§ Materials provided:
-- ==== Sys2Proof/Machine/Plots.lean ====
section
/-! DEFINITION. Opening and closing a plot (R342 to R346), the zeroing of released granules (R166, R175), the resets
of the host port (R333, R458), and ACCOUNT_READ (R354). -/

namespace Sys2Proof.Machine

/-! ### PLOT_OPEN (R342 to R344, Tables PLT-2, PLT-10) -/

/-- The reservations that a payload asks for. -/
def configAt (pl : Bytes) : PlotConfig :=
  { driver := fieldAt pl 1 1, scrubMode := fieldAt pl 2 1, weight := fieldAt pl 3 1, hbm0 := fieldAt pl 4 4, hbm1 := fieldAt pl 8 4,
    cf := fieldAt pl 0x0C 4, kvHbm := fieldAt pl 0x10 4, kvCf := fieldAt pl 0x14 4, kvTerrace := fieldAt pl 0x18 1,
    hbmSlots := fieldAt pl 0x19 1, cfSlots := fieldAt pl 0x1A 1, groups := fieldAt pl 0x1B 1, gh0 := fieldAt pl 0x1C 1,
    gh1 := fieldAt pl 0x1D 1, residentQuota := fieldAt pl 0x1E 2, seqQuota := fieldAt pl 0x20 4, retainMib := fieldAt pl 0x24 2,
    rxVc1 := fieldAt pl 0x26 2, rxVc2 := fieldAt pl 0x28 2, rxVc3 := fieldAt pl 0x2A 2 }

/-- Granules of a context area (R344). -/
def contextGranules : Nat := 384

/-- Whether a slot count is allowed: 0 with partitioning off, 1 to 240 with it on. -/
def slotsOk (partition : Bool) (n : Nat) : Bool := if partition then decide (1 ≤ n) && decide (n ≤ 240) else n == 0

/-- Whether the fields of a request lie in the ranges of Table PLT-2. -/
def PlotConfig.inRange (c : PlotConfig) (partition : Bool) : Bool :=
  decide (c.driver ≤ 2) && decide (c.scrubMode ≤ 1) && decide (1 ≤ c.weight) && decide (c.kvTerrace ≤ 1) &&
  slotsOk partition c.hbmSlots && slotsOk partition c.cfSlots && decide (c.groups ≤ 64) && decide (c.gh0 ≤ 96) && decide (c.gh1 ≤ 96) &&
  decide (c.residentQuota ≤ 8192) && decide (c.seqQuota ≤ 1048576) && decide (c.retainMib ≤ 128)

/-- Whether the quotas cover the context areas, window 0 and the key-value pools (R343). -/
def PlotConfig.covers (c : PlotConfig) : Bool :=
  decide (contextGranules + 1 + (if c.kvTerrace = 0 then c.kvHbm else 0) ≤ c.hbm0) &&
  decide (contextGranules + (if c.kvTerrace = 1 then c.kvHbm else 0) ≤ c.hbm1) && decide (c.kvCf ≤ c.cf)

/-- Whether a plot's virtual function stands as its driver needs: enabled by the host, and CONFIG_LOCKED for an
attached-confidential plot (R359, Table GTH-10). -/
def State.functionReady (s : State) (p driver : Nat) : Bool :=
  let v := s.host.vfs.get Vf.init p
  driver == 0 || (v.enabled && (driver == 1 || v.tdi == 1))

/-- The lowest free Glasshouse units of a Terrace. -/
def State.freeUnits (s : State) (terrace n : Nat) : List Nat :=
  let used := (tenantPlots.map (fun p => if terrace = 0 then (s.plot p).gh0Units else (s.plot p).gh1Units)).flatten
  ((List.range 96).filter (fun u => !used.contains u && !s.mem.ghFenced.contains (96 * terrace + u))).take n

/-- Whether the sums of R343 other than the slots' stay within their limits. -/
def State.sumsHold (s : State) (c : PlotConfig) : Bool :=
  decide (s.reserved (·.hbm0) + c.hbm0 ≤ s.mem.grantable 0) && decide (s.reserved (·.hbm1) + c.hbm1 ≤ s.mem.grantable 1) &&
  decide (s.reserved (·.cf) + c.cf ≤ s.mem.grantable 3) && decide (s.reserved (·.groups) + c.groups ≤ 64) &&
  decide (s.reserved (·.gh0) + c.gh0 ≤ 96) && decide (s.reserved (·.gh1) + c.gh1 ≤ 96) &&
  (s.freeUnits 0 c.gh0).length == c.gh0 && (s.freeUnits 1 c.gh1).length == c.gh1 &&
  decide (s.reserved (·.residentQuota) + c.residentQuota ≤ 8192) && decide (s.reserved (·.seqQuota) + c.seqQuota ≤ 1048576) &&
  decide (s.reserved (·.retainMib) + c.retainMib ≤ 128) &&
  decide (s.reserved (fun x => x.rxVc1 + x.rxVc2 + x.rxVc3) + c.rxVc1 + c.rxVc2 + c.rxVc3 ≤ 480)

/-- The runs that an opening grants, in its order: the two context areas, window 0, and the pools. -/
def PlotConfig.wants (c : PlotConfig) : List (Nat × Nat) :=
  [(0, contextGranules), (1, contextGranules), (0, 1), (c.kvTerrace, c.kvHbm), (3, c.kvCf)]

/-- Grant runs in order, the lowest free run for each; a run of no granules is left out. -/
def Mem.grantRuns : Mem → List (Nat × Nat) → Option (Mem × List Run)
  | m, [] => some (m, [])
  | m, (tier, n) :: ws =>
    if n = 0 then (Mem.grantRuns m ws).map (fun x => (x.1, { tier := tier, first := 0, count := 0 } :: x.2))
    else
      match m.lowestRun tier n with
      | none => none
      | some f =>
        let r : Run := { tier := tier, first := f, count := n }
        (Mem.grantRuns (m.grant r) ws).map (fun x => (x.1, r :: x.2))

/-- The key under which a Glasshouse unit stands among those that an EXTMEM close has left; 192 stands for the
retention store and the receive buffers. -/
def residueKey (terrace unit : Nat) : Nat := 96 * terrace + unit

/-- The status that refuses a PLOT_OPEN, before its runs are looked for (R343). -/
def State.openStatus (s : State) (p : Nat) (c : PlotConfig) : Option Nat :=
  if p = 0 ∨ 16 < p ∨ (s.plot p).state ≠ 0 ∨ c.inRange s.mod.partition = false ∨ c.covers = false ∨
      s.functionReady p c.driver = false then some stNotPermitted
  else if s.sumsHold c = false then some stNoMemory
  else none

/-- Whether the slot totals of both tiers stay within 240 (R171). -/
def State.slotsFit (s : State) (c : PlotConfig) : Bool :=
  decide (s.reserved (·.hbmSlots) + c.hbmSlots ≤ 240) && decide (s.reserved (·.cfSlots) + c.cfSlots ≤ 240)

/-- The plot that an accepted PLOT_OPEN makes. -/
def State.openedPlot (s : State) (c : PlotConfig) (runs : List Run) : Plot :=
  let u0 := s.freeUnits 0 c.gh0
  let u1 := s.freeUnits 1 c.gh1
  let keys := u0.map (residueKey 0) ++ u1.map (residueKey 1) ++
    (if c.retainMib + c.rxVc1 + c.rxVc2 + c.rxVc3 = 0 then [] else [192])
  { Plot.init with
    state := 1, cfg := c, openTick := s.mod.tick, contextRuns := runs.take 2
    windows := ([0, 1, 2].zip (runs.drop 2)).filter (fun w => w.2.count != 0)
    gh0Units := u0, gh1Units := u1
    extmemNeighbour := tenantPlots.any (fun q => (s.plot q).state != 0 && (s.plot q).cfg.scrubMode == 1)
    extmemResidue := keys.any (fun k => s.mem.ghResidue.contains k)
    sched := { vtimeNum := 0, vtimeDen := 1, wasReady := false, grant := 0 } }

/-- The base of a window, or 0. -/
def Plot.windowBase (q : Plot) (w : Nat) : Nat := match q.windows.find w with | some r => r.base | none => 0

/-- Open a plot (R344). -/
def State.openPlot (s : State) (p : Nat) (c : PlotConfig) (m : Mem) (runs : List Run) : State :=
  let q := s.openedPlot c runs
  let s := if c.scrubMode = 1 then
      { s with plots := s.plots.mapVals (fun x => if x.state = 0 then x else { x with extmemNeighbour := true }) }
    else s
  let s := { s with mem := m, plots := s.plots.set p q }
  if c.driver = 0 then s
  else { s with host := { s.host with vfs := s.host.vfs.modify Vf.init p (fun v => { v with attached := true }) } }

/-- PLOT_OPEN: a request of plot 0's area. -/
def execPlotOpen (s : State) : Out :=
  .next (s.serve 0 opPlotOpen (fun _ => true) (fun r s =>
    let p := fieldAt r.payload 0 1
    let c := configAt r.payload
    match s.openStatus p c with
    | some st => s.refuse 0 r st
    | none =>
      match s.mem.grantRuns c.wants with
      | none => s.refuse 0 r stNoMemory
      | some (m, runs) =>
        if s.slotsFit c = false then s.refuse 0 r stShareExceeded
        else
          let s := s.openPlot p c m runs
          let q := s.plot p
          s.ok 0 r (natLE 8 (q.windowBase 0) ++ natLE 8 (q.windowBase 1) ++ natLE 8 (q.windowBase 2) ++ natLE 8 0)))

/-! ### PLOT_CLOSE (R345, R346) -/

/-- A Pavilion without anything of a plot (R345 step 2, Table PLT-3): its descriptors, span, positions, saved context
and tiles go, its weights are cleared, and under FULL its local store is zeroed. -/
def Pavilion.forget (v : Pavilion) (p : Nat) (full : Bool) : Pavilion :=
  let keep (l : List QDesc) : List QDesc := l.filter (fun d => d.plot != p)
  let here := v.context == p
  { v with
    array := keep v.array, rill := keep v.rill, move := keep v.move
    positions := v.positions.filter (fun e => e.1 % 32 != p), span := v.span.filter (fun x => x.plot != p)
    saved := v.saved.erase p, gbuf := v.gbuf.filter (fun g => g.plot != p)
    par := if v.par.owner = p then { Parterre.init with err := v.par.err } else v.par
    store := if here && full then [] else v.store, storePoison := if here && full then [] else v.storePoison
    context := if here then 0 else v.context
    switchPending := if v.granted = p then false else v.switchPending
    granted := if v.granted = p then 0 else v.granted }

/-- The byte ranges of a plot's Glasshouse units, by offset. -/
def Plot.ghPlaces (q : Plot) : List Nat := q.gh0Units.map (· * 1048576) ++ q.gh1Units.map (fun u => ghBytes + u * 1048576)

/-- Scrub the Glasshouse share (Table PLT-3): FULL zeroes it, EXTMEM leaves it and marks the units. -/
def Mem.scrubShare (m : Mem) (q : Plot) : Mem :=
  let keys := q.gh0Units.map (residueKey 0) ++ q.gh1Units.map (residueKey 1)
  if q.cfg.scrubMode = 0 then
    let inside (a : Nat) : Bool := q.ghPlaces.any (fun b => decide (b ≤ a) && decide (a < b + 1048576))
    { m with gh := m.gh.filter (fun e => !inside e.1), ghPoison := m.ghPoison.filter (fun l => !inside (128 * l))
             ghResidue := m.ghResidue.filter (fun k => !keys.contains k) }
  else
    let store := if q.cfg.retainMib + q.cfg.rxVc1 + q.cfg.rxVc2 + q.cfg.rxVc3 = 0 then [] else [192]
    { m with ghResidue := (m.ghResidue ++ keys ++ store).eraseDups }

/-- Every granule run that a plot holds: windows, context areas and plan copies. -/
def Plot.allRuns (q : Plot) : List Run := q.windowRuns ++ q.contextRuns ++ (q.plans.map (fun e => e.2.runs)).flatten

/-- What a plot that closes keeps until it is CLOSED: what PLOT_QUERY reports of it, and its places. -/
def Plot.closing (q : Plot) (tick : W64) : Plot :=
  { Plot.init with
    state := 2, cfg := q.cfg, openTick := q.openTick, closeTick := tick, windows := q.windows, contextRuns := q.contextRuns
    gh0Units := q.gh0Units, gh1Units := q.gh1Units
    mail := { Mailbox.init with slots := q.mail.slots, tail := q.mail.tail, head := q.mail.head, lost := q.mail.lost }
    account := q.account }

/-- Leave every group and end every other lease of a plot (R345 step 3). -/
def State.leaveAll (s : State) (p : Nat) : State :=
  let q := s.plot p
  let s := q.groups.foldl (fun t g =>
    if g.state = groupDissolved then t else t.sendLeave p g) s
  (q.partners.filter (fun e => e.2.formed)).foldl
    (fun t e => t.sendControl e.2.peer (blankFrame s.fabric) (.snapshotOffer e.2.jobTag 2)) s

/-- PLOT_CLOSE steps 1 to 7 (R345): everything of the plot goes but its zeroing, which finishes the close. -/
def State.startClose (s : State) (p : Nat) : State :=
  if !s.isOpen p then s
  else
    let s := (s.leaveAll p).dropGrant p
    let q := s.plot p
    let s := { s with
      plots := s.plots.set p (q.closing s.mod.tick)
      pavs := s.pavs.mapVals (fun v => v.forget p (q.cfg.scrubMode == 0))
      ports := s.ports.mapVals (fun t => { t with retention := t.retention.filter (fun r => r.plot != p) })
      trellis := { s.trellis with appending := s.trellis.appending.filter (fun j => j.plot != p) } }
    let s := if (s.host.vfs.find p).isSome then
        { s with host := { s.host with vfs := s.host.vfs.modify Vf.init p (fun v => { v with tdi := 0, attached := false }) } }
      else s
    s.updMem (fun m =>
      ({ m with moveQueue := m.moveQueue.filter (fun x => x.plot != p), moving := m.moving.filter (fun x => x.plot != p) }.scrubShare q).release
        p true q.allRuns)

/-- The requests of plot 0 that wait for a plot's close. -/
def State.closers (s : State) (p : Nat) : List Req :=
  (s.plot 0).mail.held.filter (fun r => r.opcode == opPlotClose && r.phase == .started && fieldAt r.payload 0 1 == p)

/-! ### Activations that wait for closes (R433) -/

/-- The firmware classes of Table MGT-5. -/
def fwClasses : List Nat := [1, 2, 3, 4]

/-- A class of the firmware store. -/
def State.fwClass (s : State) (c : Nat) : FwClass := s.mgmt.classes.get FwClass.init c

/-- Change a class. -/
def State.updClass (s : State) (c : Nat) (f : FwClass → FwClass) : State :=
  { s with mgmt := { s.mgmt with classes := s.mgmt.classes.modify FwClass.init c f } }

/-- Start a module warm reset for a cause: 0 a Bothy pair's lock-step, 1 the Gatehouse watchdog, 2 a memory
controller, 3 a memory thermal trip, 4 FW_ACTIVATE, 5 Manager.Reset, 6 a device region that cannot be mended, 7 a parity error
in the key store. WARM_RESET carries it out; none starts
while the Gatehouse is halted. -/
def State.startWarm (s : State) (cause : Nat) : State :=
  if s.gatehouse.halted || s.mod.warmPending then s
  else
    { (s.updMod (fun m => { m with warmPending := true })) with
      mgmt := { s.mgmt with warmResets := s.mgmt.warmResets.modify 0 cause (· + 1) } }

/-- Commit a warm-reset activation of a class: the staged bank boots at the reset (R433). -/
def State.commitActivate (s : State) (r : Req) : State :=
  ((s.updClass (fieldAt r.payload 1 1) (fun x => { x with switchWaits := true })).ok 0 r (natLE 16 0)).startWarm 4

/-- An FW_ACTIVATE with CLOSE_PLOTS goes on once no tenant plot is left. -/
def State.settleActivate (s : State) : State :=
  match (s.plot 0).mail.held.find? (fun r => r.opcode == opFwActivate && r.phase == .started && s.bothy.takeOver != some r.slot) with
  | some r => if s.tenantOpen then s else s.commitActivate r
  | none => s

/-- PLOT_CLOSE step 8: once every run of the plot is zeroed, the plot is CLOSED, and the requests complete. -/
def State.finishClose (s : State) (p : Nat) : State :=
  let q := s.plot p
  if q.state ≠ 2 ∨ s.mem.zeroing.any (fun z => z.plot == p && z.closing) = true then s
  else
    let body := natLE 1 q.cfg.scrubMode ++ natLE 3 0 ++ natLE 4 q.granulesZeroed ++ natLE 8 (s.now - q.closeTick.toNat)
    let rs := s.closers p
    State.settleActivate (rs.foldl (fun t r => t.ok 0 r body) { s with plots := s.plots.erase p })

§ Exercise description:
From the material above, retype precisely the lines between the line holding "def Mem.scrubShare (m" and the line holding "plots := s.plots.set p (q.closing", inclusive, and nothing beyond them.

§ Answer to the problem:
def Mem.scrubShare (m : Mem) (q : Plot) : Mem :=
  let keys := q.gh0Units.map (residueKey 0) ++ q.gh1Units.map (residueKey 1)
  if q.cfg.scrubMode = 0 then
    let inside (a : Nat) : Bool := q.ghPlaces.any (fun b => decide (b ≤ a) && decide (a < b + 1048576))
    { m with gh := m.gh.filter (fun e => !inside e.1), ghPoison := m.ghPoison.filter (fun l => !inside (128 * l))
             ghResidue := m.ghResidue.filter (fun k => !keys.contains k) }
  else
    let store := if q.cfg.retainMib + q.cfg.rxVc1 + q.cfg.rxVc2 + q.cfg.rxVc3 = 0 then [] else [192]
    { m with ghResidue := (m.ghResidue ++ keys ++ store).eraseDups }

/-- Every granule run that a plot holds: windows, context areas and plan copies. -/
def Plot.allRuns (q : Plot) : List Run := q.windowRuns ++ q.contextRuns ++ (q.plans.map (fun e => e.2.runs)).flatten

/-- What a plot that closes keeps until it is CLOSED: what PLOT_QUERY reports of it, and its places. -/
def Plot.closing (q : Plot) (tick : W64) : Plot :=
  { Plot.init with
    state := 2, cfg := q.cfg, openTick := q.openTick, closeTick := tick, windows := q.windows, contextRuns := q.contextRuns
    gh0Units := q.gh0Units, gh1Units := q.gh1Units
    mail := { Mailbox.init with slots := q.mail.slots, tail := q.mail.tail, head := q.mail.head, lost := q.mail.lost }
    account := q.account }

/-- Leave every group and end every other lease of a plot (R345 step 3). -/
def State.leaveAll (s : State) (p : Nat) : State :=
  let q := s.plot p
  let s := q.groups.foldl (fun t g =>
    if g.state = groupDissolved then t else t.sendLeave p g) s
  (q.partners.filter (fun e => e.2.formed)).foldl
    (fun t e => t.sendControl e.2.peer (blankFrame s.fabric) (.snapshotOffer e.2.jobTag 2)) s

/-- PLOT_CLOSE steps 1 to 7 (R345): everything of the plot goes but its zeroing, which finishes the close. -/
def State.startClose (s : State) (p : Nat) : State :=
  if !s.isOpen p then s
  else
    let s := (s.leaveAll p).dropGrant p
    let q := s.plot p
    let s := { s with
      plots := s.plots.set p (q.closing s.mod.tick)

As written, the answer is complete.